= Description of the task =
Once you find the line with "def slotOk (r" in the entries below, return exactly every line from it through the line with "offset (R87). -/".

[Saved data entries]
§

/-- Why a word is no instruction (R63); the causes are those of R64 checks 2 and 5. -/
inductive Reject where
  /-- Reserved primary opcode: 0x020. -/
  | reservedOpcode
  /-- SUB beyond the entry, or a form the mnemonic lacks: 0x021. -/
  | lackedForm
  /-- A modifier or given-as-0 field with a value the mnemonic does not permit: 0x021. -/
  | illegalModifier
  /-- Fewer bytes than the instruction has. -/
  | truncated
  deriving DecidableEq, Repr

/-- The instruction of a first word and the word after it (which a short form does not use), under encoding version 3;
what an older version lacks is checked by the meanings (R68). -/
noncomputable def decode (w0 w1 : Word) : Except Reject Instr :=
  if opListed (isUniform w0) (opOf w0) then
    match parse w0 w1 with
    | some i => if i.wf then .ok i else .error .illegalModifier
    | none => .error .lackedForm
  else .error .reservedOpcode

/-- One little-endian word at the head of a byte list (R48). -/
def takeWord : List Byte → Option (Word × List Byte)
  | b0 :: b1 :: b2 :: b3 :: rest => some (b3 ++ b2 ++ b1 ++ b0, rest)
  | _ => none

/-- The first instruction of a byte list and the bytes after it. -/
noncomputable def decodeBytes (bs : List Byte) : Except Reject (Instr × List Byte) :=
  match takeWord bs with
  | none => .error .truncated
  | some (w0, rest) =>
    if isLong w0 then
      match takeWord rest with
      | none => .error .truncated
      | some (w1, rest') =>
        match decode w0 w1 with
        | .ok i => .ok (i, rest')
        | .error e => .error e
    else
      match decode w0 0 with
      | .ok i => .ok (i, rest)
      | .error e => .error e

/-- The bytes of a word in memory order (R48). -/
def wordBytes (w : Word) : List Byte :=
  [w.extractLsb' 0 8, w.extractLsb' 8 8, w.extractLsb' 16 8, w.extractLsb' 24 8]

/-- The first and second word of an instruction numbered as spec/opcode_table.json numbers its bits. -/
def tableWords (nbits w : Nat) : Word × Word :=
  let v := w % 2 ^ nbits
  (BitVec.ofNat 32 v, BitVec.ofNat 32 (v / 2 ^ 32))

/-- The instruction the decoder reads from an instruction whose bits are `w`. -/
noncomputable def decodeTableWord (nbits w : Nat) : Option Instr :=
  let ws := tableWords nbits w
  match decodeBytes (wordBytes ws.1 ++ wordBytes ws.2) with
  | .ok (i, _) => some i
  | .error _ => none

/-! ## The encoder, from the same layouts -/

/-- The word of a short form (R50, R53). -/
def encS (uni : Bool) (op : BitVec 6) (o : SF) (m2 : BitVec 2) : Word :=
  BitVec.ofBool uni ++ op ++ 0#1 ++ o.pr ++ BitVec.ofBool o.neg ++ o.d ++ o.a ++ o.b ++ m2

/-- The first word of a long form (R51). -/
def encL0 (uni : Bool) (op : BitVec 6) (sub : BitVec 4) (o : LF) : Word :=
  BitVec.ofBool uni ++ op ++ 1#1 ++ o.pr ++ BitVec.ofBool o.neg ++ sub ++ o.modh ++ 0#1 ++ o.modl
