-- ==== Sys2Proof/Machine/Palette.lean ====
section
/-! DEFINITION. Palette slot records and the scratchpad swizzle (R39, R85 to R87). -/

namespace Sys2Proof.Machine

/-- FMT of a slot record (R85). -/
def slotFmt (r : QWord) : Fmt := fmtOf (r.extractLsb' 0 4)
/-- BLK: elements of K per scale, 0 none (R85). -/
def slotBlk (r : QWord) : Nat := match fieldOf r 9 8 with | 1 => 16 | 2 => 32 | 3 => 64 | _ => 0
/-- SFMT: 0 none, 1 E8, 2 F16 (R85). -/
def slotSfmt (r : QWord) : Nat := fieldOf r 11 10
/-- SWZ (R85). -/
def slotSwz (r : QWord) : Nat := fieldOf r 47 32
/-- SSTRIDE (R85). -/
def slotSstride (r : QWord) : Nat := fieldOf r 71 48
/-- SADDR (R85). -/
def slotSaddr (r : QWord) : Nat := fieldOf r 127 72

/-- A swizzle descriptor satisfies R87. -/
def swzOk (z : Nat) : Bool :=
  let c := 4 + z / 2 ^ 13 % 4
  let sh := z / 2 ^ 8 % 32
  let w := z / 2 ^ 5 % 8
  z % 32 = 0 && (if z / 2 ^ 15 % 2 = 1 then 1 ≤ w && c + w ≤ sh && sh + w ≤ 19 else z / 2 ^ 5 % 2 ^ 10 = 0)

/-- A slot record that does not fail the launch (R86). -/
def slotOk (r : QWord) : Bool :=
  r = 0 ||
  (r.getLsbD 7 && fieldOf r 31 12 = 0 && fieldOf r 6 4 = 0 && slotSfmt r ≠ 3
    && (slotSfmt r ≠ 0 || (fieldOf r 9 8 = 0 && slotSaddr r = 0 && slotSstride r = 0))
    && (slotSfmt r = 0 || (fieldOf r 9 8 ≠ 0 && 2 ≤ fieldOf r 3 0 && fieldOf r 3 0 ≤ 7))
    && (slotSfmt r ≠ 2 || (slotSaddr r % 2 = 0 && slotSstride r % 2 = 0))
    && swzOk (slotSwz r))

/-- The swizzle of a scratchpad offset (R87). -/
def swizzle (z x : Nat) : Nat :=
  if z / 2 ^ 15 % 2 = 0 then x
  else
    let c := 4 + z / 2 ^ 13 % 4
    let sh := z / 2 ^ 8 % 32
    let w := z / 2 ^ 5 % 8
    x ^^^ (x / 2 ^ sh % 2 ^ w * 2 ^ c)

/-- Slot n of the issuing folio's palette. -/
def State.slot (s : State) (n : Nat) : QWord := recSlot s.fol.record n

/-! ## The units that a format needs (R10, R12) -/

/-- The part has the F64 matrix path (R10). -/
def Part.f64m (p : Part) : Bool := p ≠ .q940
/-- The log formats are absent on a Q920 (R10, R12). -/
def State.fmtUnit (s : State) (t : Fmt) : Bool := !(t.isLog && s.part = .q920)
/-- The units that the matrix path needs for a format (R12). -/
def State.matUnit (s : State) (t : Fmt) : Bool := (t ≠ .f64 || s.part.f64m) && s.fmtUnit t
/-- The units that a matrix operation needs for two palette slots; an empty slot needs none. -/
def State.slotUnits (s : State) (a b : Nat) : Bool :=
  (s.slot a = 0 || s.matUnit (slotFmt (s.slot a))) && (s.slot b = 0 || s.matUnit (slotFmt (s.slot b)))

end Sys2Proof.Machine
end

§

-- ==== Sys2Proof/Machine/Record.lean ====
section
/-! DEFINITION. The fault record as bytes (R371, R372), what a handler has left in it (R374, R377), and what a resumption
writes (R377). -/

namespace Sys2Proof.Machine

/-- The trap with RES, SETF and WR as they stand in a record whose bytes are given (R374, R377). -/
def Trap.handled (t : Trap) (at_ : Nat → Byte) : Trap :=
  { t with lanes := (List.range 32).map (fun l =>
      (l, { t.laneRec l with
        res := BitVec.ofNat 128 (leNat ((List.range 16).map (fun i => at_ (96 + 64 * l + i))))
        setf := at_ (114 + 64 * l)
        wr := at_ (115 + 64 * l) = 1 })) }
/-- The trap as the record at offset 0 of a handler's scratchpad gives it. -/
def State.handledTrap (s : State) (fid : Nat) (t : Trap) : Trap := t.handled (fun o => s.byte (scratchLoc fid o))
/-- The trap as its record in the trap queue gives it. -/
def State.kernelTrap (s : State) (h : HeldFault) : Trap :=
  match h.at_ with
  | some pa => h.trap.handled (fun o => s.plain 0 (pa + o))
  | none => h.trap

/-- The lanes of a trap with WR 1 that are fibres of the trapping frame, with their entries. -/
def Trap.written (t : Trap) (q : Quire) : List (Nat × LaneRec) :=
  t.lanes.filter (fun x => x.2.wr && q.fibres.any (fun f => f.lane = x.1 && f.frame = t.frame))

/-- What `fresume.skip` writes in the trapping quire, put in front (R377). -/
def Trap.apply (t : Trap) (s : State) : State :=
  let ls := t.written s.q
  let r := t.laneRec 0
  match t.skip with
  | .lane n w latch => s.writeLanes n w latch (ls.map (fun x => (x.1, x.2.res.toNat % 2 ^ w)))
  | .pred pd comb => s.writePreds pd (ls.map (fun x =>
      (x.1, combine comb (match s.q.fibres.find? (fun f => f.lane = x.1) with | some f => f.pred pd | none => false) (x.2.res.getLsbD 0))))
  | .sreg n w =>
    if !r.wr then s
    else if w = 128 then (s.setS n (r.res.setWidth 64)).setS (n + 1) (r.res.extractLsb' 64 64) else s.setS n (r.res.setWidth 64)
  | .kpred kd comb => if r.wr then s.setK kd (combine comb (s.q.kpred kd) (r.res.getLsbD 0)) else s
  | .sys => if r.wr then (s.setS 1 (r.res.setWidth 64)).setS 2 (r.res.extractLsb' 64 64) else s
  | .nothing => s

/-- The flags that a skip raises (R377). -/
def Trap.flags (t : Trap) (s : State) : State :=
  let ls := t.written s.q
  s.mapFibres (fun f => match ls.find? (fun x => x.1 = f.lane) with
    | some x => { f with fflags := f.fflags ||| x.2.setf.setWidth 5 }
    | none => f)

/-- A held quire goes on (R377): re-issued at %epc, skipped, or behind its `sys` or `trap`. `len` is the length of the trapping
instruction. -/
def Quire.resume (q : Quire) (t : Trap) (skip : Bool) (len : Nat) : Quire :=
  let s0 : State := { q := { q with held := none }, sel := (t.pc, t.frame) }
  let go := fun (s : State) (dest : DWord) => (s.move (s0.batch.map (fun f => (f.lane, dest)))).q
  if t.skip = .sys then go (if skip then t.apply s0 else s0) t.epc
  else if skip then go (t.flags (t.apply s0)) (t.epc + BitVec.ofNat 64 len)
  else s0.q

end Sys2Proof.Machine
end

§

= The completed task =
def slotOk (r : QWord) : Bool :=
  r = 0 ||
  (r.getLsbD 7 && fieldOf r 31 12 = 0 && fieldOf r 6 4 = 0 && slotSfmt r ≠ 3
    && (slotSfmt r ≠ 0 || (fieldOf r 9 8 = 0 && slotSaddr r = 0 && slotSstride r = 0))
    && (slotSfmt r = 0 || (fieldOf r 9 8 ≠ 0 && 2 ≤ fieldOf r 3 0 && fieldOf r 3 0 ≤ 7))
    && (slotSfmt r ≠ 2 || (slotSaddr r % 2 = 0 && slotSstride r % 2 = 0))
    && swzOk (slotSwz r))

/-- The swizzle of a scratchpad offset (R87). -/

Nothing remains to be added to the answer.